■ **What this task involves**: In the entries below, find the line containing "maxDies : Nat := 12" and the line containing "them, bound words and the shape word. -/". Copy those two lines and everything between them exactly, and only that.

* * *

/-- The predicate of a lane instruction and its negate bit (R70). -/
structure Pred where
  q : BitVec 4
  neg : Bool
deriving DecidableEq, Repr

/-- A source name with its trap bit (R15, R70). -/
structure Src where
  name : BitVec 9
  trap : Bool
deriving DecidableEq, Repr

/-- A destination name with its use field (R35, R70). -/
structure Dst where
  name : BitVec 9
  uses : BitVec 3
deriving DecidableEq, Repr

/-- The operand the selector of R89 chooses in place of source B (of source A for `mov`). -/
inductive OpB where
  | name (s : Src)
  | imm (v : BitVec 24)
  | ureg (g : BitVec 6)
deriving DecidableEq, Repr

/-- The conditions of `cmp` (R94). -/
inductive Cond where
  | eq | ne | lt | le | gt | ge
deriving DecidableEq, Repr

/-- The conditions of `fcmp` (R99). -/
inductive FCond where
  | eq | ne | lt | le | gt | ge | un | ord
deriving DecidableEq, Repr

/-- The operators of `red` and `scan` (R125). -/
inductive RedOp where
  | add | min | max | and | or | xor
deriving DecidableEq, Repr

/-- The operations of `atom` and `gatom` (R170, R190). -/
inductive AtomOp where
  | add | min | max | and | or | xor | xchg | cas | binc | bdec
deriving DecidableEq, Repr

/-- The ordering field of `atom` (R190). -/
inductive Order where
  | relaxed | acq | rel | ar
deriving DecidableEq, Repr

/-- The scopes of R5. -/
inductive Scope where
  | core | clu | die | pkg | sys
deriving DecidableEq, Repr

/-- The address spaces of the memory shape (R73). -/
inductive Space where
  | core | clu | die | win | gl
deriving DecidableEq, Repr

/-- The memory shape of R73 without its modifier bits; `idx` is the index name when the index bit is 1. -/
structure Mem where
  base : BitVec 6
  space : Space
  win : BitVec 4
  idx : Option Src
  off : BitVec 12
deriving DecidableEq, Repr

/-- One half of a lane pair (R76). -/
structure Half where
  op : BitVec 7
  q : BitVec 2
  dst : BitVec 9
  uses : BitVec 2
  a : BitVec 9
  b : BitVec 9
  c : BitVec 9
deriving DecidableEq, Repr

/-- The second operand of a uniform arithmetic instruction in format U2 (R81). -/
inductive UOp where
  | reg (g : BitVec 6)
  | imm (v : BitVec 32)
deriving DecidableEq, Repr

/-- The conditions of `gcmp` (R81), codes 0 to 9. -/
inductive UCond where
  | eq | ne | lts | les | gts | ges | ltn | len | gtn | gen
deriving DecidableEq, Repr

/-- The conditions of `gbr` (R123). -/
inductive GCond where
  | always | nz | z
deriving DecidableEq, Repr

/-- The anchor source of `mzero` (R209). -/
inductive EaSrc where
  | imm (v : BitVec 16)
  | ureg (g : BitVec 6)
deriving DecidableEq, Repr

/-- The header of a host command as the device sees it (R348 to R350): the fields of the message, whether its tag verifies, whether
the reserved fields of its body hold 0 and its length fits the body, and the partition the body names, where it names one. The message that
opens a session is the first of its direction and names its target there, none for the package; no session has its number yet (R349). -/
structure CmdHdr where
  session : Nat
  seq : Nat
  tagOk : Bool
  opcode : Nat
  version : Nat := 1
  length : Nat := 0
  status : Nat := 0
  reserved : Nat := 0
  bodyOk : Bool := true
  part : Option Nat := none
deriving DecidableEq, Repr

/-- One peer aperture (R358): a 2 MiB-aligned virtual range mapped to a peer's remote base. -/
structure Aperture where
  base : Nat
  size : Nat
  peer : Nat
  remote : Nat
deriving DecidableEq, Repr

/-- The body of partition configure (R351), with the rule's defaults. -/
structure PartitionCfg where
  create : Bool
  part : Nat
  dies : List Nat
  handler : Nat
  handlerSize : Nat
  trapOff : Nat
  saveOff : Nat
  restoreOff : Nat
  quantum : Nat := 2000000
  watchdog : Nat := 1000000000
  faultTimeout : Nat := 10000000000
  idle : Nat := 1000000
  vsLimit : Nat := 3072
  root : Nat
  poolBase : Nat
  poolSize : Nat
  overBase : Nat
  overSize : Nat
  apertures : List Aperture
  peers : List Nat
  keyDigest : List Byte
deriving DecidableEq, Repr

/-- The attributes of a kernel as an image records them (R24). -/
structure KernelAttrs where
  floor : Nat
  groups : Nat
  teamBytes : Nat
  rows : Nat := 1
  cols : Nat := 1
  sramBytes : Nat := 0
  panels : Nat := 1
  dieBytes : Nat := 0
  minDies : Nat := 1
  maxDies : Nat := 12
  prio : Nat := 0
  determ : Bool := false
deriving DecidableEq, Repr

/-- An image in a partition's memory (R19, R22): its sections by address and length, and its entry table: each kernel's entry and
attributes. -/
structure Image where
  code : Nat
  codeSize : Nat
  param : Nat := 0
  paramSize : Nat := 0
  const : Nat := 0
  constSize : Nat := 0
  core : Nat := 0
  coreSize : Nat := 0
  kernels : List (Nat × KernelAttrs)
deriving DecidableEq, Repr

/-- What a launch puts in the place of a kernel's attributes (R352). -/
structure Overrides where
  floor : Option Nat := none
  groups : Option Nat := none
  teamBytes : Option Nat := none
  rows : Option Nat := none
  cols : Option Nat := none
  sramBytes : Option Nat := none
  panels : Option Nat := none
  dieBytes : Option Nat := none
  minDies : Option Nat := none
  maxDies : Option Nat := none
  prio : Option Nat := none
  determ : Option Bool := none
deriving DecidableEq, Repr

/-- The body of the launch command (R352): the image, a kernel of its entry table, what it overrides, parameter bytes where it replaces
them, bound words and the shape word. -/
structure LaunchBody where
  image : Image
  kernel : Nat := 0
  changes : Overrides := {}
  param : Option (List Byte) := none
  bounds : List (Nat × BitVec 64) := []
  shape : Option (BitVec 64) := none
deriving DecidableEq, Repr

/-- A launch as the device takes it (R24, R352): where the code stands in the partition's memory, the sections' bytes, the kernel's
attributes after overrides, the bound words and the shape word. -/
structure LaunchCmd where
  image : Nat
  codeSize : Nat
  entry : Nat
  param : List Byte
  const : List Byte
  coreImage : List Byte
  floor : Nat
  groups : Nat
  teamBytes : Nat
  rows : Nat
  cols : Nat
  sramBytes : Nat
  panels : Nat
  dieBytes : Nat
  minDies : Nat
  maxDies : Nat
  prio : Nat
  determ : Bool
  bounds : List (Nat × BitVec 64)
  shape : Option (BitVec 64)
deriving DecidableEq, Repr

* * *

■ **Result for this exercise**:
  maxDies : Nat := 12
  prio : Nat := 0
  determ : Bool := false
deriving DecidableEq, Repr

/-- An image in a partition's memory (R19, R22): its sections by address and length, and its entry table: each kernel's entry and
attributes. -/
structure Image where
  code : Nat
  codeSize : Nat
  param : Nat := 0
  paramSize : Nat := 0
  const : Nat := 0
  constSize : Nat := 0
  core : Nat := 0
  coreSize : Nat := 0
  kernels : List (Nat × KernelAttrs)
deriving DecidableEq, Repr

/-- What a launch puts in the place of a kernel's attributes (R352). -/
structure Overrides where
  floor : Option Nat := none
  groups : Option Nat := none
  teamBytes : Option Nat := none
  rows : Option Nat := none
  cols : Option Nat := none
  sramBytes : Option Nat := none
  panels : Option Nat := none
  dieBytes : Option Nat := none
  minDies : Option Nat := none
  maxDies : Option Nat := none
  prio : Option Nat := none
  determ : Option Bool := none
deriving DecidableEq, Repr

/-- The body of the launch command (R352): the image, a kernel of its entry table, what it overrides, parameter bytes where it replaces
them, bound words and the shape word. -/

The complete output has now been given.